* **Task requirements**:
Find "have hb := b.rest" and "have := congrArg State.teams" in the records below. Copy the lines holding them and every line between, exactly, and no others.

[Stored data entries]
......
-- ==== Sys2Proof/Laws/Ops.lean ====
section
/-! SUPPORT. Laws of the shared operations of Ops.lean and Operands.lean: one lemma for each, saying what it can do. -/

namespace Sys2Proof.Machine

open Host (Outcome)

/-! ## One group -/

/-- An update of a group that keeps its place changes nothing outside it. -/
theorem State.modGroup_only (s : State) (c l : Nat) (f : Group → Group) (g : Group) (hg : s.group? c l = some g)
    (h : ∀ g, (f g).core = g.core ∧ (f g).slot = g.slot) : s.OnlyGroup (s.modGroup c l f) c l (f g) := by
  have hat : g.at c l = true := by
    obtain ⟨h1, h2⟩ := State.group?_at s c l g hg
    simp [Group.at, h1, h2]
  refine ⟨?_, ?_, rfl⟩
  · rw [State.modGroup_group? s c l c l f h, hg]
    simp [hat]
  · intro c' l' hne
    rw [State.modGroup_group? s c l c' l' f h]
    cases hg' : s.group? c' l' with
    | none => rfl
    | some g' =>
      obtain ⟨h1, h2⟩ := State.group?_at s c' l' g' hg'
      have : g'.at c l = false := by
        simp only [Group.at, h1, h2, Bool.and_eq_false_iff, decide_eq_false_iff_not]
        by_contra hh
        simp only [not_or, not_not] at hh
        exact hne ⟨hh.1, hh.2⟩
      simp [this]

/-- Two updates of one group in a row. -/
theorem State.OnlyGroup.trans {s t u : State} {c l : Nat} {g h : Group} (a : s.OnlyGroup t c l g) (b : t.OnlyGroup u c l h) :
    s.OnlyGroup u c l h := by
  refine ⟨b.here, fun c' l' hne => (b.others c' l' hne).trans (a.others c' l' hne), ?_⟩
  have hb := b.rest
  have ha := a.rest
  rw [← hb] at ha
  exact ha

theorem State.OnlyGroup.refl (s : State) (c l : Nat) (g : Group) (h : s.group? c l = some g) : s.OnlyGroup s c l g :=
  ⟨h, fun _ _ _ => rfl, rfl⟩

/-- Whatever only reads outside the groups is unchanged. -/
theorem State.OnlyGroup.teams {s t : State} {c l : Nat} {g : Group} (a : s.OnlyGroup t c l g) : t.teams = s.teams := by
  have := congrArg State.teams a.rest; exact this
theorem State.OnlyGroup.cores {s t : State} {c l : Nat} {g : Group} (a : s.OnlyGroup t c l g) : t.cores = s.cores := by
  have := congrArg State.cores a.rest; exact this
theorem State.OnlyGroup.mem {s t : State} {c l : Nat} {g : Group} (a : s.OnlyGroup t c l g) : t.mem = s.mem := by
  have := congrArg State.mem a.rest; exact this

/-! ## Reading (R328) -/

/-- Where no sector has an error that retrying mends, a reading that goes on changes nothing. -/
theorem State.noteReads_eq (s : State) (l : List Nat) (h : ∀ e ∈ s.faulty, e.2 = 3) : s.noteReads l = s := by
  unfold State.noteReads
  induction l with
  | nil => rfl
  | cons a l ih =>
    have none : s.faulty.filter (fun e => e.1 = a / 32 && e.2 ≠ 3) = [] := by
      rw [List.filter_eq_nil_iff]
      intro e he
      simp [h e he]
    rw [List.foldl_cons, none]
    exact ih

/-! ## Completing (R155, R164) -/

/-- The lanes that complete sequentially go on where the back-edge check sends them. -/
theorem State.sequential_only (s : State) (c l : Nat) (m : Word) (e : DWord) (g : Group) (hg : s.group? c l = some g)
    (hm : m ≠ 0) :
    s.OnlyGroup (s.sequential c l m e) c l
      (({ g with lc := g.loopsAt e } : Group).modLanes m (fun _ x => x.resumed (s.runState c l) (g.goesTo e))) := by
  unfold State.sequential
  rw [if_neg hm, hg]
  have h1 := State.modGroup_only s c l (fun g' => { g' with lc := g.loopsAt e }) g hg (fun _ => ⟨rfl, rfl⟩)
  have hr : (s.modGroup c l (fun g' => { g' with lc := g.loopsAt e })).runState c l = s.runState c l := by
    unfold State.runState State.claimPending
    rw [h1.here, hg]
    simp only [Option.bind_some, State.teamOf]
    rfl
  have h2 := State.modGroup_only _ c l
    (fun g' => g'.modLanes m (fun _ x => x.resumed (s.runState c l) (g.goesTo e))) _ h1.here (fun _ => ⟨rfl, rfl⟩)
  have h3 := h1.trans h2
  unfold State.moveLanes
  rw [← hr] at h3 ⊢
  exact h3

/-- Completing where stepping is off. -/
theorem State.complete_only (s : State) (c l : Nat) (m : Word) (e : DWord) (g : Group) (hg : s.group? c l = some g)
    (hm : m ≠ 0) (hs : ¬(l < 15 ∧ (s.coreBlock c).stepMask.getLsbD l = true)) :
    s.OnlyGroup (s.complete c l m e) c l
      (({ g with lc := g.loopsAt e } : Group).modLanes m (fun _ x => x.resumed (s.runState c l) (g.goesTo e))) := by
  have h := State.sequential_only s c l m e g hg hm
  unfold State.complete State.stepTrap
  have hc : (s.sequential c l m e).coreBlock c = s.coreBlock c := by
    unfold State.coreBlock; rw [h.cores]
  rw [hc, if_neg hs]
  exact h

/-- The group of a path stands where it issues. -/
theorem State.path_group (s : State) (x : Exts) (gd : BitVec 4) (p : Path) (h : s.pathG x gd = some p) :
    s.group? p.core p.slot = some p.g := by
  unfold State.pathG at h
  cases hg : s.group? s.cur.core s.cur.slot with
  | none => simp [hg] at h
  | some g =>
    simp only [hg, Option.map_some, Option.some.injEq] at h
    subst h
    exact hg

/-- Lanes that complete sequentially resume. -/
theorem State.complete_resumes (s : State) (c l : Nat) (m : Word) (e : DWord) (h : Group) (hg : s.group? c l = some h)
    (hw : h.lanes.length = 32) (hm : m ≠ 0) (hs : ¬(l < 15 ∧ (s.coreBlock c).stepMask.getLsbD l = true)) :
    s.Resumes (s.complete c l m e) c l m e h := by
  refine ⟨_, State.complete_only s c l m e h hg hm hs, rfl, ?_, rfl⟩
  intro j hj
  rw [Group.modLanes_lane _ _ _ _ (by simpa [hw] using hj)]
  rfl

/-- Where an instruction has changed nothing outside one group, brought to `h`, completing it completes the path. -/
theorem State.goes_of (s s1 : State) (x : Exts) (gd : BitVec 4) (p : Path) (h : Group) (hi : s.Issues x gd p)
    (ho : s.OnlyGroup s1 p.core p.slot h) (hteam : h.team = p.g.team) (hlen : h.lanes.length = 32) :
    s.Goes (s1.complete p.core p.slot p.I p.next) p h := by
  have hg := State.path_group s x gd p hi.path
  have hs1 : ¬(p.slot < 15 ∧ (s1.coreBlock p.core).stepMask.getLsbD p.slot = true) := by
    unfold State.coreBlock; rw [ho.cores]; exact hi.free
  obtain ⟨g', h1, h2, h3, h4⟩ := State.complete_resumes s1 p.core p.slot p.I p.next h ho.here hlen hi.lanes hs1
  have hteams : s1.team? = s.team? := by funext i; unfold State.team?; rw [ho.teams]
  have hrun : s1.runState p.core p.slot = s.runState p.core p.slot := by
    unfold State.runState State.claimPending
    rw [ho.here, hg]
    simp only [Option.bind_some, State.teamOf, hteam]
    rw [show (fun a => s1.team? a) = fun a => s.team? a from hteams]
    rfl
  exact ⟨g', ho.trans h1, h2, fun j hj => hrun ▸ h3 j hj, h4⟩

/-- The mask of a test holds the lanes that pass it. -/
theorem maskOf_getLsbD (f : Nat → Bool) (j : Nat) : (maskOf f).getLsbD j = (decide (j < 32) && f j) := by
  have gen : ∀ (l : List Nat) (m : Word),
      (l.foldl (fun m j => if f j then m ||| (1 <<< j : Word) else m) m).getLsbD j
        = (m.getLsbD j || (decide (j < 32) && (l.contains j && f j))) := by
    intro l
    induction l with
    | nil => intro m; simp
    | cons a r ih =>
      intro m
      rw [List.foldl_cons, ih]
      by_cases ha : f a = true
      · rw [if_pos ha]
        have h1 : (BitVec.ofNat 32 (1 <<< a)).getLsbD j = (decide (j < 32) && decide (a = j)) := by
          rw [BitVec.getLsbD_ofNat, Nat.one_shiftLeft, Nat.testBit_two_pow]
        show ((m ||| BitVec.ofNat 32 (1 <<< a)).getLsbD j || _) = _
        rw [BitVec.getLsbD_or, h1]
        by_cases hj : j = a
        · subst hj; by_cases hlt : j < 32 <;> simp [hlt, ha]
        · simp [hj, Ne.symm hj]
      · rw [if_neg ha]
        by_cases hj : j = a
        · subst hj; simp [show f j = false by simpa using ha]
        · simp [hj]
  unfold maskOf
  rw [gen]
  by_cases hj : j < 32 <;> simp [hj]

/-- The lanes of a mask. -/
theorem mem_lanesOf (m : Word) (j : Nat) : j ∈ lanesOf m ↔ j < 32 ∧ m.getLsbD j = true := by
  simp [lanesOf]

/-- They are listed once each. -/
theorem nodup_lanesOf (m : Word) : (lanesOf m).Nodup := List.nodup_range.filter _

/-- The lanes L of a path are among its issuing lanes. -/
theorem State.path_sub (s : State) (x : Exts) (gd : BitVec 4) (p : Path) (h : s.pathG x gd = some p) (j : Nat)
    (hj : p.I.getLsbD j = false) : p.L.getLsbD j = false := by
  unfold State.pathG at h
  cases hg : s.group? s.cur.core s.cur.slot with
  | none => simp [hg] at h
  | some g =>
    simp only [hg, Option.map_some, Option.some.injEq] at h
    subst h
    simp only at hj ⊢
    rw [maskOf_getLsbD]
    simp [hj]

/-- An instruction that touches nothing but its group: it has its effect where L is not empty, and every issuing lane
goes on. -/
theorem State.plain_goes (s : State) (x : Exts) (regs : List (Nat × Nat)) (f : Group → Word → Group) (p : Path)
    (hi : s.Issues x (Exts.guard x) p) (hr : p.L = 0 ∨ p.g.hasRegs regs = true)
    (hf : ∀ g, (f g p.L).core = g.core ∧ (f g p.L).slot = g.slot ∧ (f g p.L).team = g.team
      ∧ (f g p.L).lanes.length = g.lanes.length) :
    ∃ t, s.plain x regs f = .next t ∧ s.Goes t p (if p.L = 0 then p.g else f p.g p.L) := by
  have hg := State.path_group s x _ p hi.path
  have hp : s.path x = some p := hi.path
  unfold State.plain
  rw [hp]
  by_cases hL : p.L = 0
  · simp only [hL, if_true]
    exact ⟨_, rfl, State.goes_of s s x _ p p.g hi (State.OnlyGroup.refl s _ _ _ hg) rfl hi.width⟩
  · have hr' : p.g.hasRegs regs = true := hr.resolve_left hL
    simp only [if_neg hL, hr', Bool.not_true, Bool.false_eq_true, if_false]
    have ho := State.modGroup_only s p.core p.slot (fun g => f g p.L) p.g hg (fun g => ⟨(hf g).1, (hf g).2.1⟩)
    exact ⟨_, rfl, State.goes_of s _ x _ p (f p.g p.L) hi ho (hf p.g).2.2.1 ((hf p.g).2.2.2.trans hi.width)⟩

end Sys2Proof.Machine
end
......
* **Response box**:
  have hb := b.rest
  have ha := a.rest
  rw [← hb] at ha
  exact ha

theorem State.OnlyGroup.refl (s : State) (c l : Nat) (g : Group) (h : s.group? c l = some g) : s.OnlyGroup s c l g :=
  ⟨h, fun _ _ _ => rfl, rfl⟩

/-- Whatever only reads outside the groups is unchanged. -/
theorem State.OnlyGroup.teams {s t : State} {c l : Nat} {g : Group} (a : s.OnlyGroup t c l g) : t.teams = s.teams := by
  have := congrArg State.teams a.rest; exact this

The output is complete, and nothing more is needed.